● **To do**: Return, from the data that follows, each line that holds the word "mapLag".

****************

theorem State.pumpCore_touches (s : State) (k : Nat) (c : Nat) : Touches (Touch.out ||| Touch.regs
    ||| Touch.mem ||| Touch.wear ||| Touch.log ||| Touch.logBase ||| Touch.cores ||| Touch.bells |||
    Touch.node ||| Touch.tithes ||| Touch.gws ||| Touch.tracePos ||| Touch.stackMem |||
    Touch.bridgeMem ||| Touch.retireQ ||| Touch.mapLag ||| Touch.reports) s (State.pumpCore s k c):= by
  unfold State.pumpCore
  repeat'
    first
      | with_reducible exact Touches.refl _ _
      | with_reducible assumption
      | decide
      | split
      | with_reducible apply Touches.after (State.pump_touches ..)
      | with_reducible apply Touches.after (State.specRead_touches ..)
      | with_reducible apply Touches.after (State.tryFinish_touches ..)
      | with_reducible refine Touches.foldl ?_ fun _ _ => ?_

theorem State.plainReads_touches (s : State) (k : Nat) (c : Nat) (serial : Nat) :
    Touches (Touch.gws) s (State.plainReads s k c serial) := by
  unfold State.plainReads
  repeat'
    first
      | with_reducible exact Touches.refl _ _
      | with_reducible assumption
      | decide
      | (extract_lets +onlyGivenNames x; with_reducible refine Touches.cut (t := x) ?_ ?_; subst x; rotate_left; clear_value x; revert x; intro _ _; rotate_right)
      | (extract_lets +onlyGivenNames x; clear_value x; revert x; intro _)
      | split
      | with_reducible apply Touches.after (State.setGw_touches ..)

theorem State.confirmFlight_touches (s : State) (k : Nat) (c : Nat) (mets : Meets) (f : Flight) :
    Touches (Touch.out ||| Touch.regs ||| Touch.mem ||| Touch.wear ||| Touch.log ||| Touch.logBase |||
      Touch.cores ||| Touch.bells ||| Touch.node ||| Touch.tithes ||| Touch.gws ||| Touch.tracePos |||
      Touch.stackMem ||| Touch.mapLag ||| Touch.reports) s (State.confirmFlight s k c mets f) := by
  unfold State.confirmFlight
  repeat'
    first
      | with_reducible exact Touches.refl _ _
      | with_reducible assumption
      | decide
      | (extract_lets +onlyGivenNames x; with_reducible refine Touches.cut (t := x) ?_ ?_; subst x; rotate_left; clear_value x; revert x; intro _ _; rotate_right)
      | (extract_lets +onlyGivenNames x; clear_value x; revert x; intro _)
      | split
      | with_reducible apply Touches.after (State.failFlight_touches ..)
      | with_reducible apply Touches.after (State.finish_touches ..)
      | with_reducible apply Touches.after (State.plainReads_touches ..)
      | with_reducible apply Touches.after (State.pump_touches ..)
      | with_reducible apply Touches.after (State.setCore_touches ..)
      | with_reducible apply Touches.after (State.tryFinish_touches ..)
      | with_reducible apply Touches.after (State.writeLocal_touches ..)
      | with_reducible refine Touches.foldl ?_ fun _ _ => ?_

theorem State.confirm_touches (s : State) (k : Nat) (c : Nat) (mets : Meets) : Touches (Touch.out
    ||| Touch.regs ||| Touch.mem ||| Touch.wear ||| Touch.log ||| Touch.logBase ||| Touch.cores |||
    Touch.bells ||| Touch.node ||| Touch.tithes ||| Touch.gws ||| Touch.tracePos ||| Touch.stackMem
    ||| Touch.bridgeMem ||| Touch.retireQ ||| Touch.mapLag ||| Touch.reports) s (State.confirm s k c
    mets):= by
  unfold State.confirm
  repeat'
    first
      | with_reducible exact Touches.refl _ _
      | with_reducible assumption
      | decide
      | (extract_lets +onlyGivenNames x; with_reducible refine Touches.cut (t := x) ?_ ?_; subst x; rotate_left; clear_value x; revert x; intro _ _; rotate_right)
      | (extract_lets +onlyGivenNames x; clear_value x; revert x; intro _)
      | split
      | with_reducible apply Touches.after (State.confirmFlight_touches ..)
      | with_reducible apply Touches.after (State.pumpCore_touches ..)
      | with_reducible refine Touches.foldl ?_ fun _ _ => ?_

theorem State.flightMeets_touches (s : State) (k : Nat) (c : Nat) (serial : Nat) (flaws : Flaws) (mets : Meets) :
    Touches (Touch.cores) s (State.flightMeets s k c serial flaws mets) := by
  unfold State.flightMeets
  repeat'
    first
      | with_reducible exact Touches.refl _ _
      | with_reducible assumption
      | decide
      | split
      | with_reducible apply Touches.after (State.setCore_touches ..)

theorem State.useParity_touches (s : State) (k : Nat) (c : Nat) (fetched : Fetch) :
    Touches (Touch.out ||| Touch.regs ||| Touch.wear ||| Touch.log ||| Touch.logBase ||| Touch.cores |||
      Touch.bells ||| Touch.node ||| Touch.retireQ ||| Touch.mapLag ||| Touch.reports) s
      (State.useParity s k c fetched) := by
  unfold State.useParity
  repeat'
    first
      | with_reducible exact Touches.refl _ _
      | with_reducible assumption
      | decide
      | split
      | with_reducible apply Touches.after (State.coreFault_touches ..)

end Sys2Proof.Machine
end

****************

● **Exercise output**:
    Touch.bridgeMem ||| Touch.retireQ ||| Touch.mapLag ||| Touch.reports) s (State.pumpCore s k c):= by
      Touch.stackMem ||| Touch.mapLag ||| Touch.reports) s (State.confirmFlight s k c mets f) := by
    ||| Touch.bridgeMem ||| Touch.retireQ ||| Touch.mapLag ||| Touch.reports) s (State.confirm s k c
      Touch.bells ||| Touch.node ||| Touch.retireQ ||| Touch.mapLag ||| Touch.reports) s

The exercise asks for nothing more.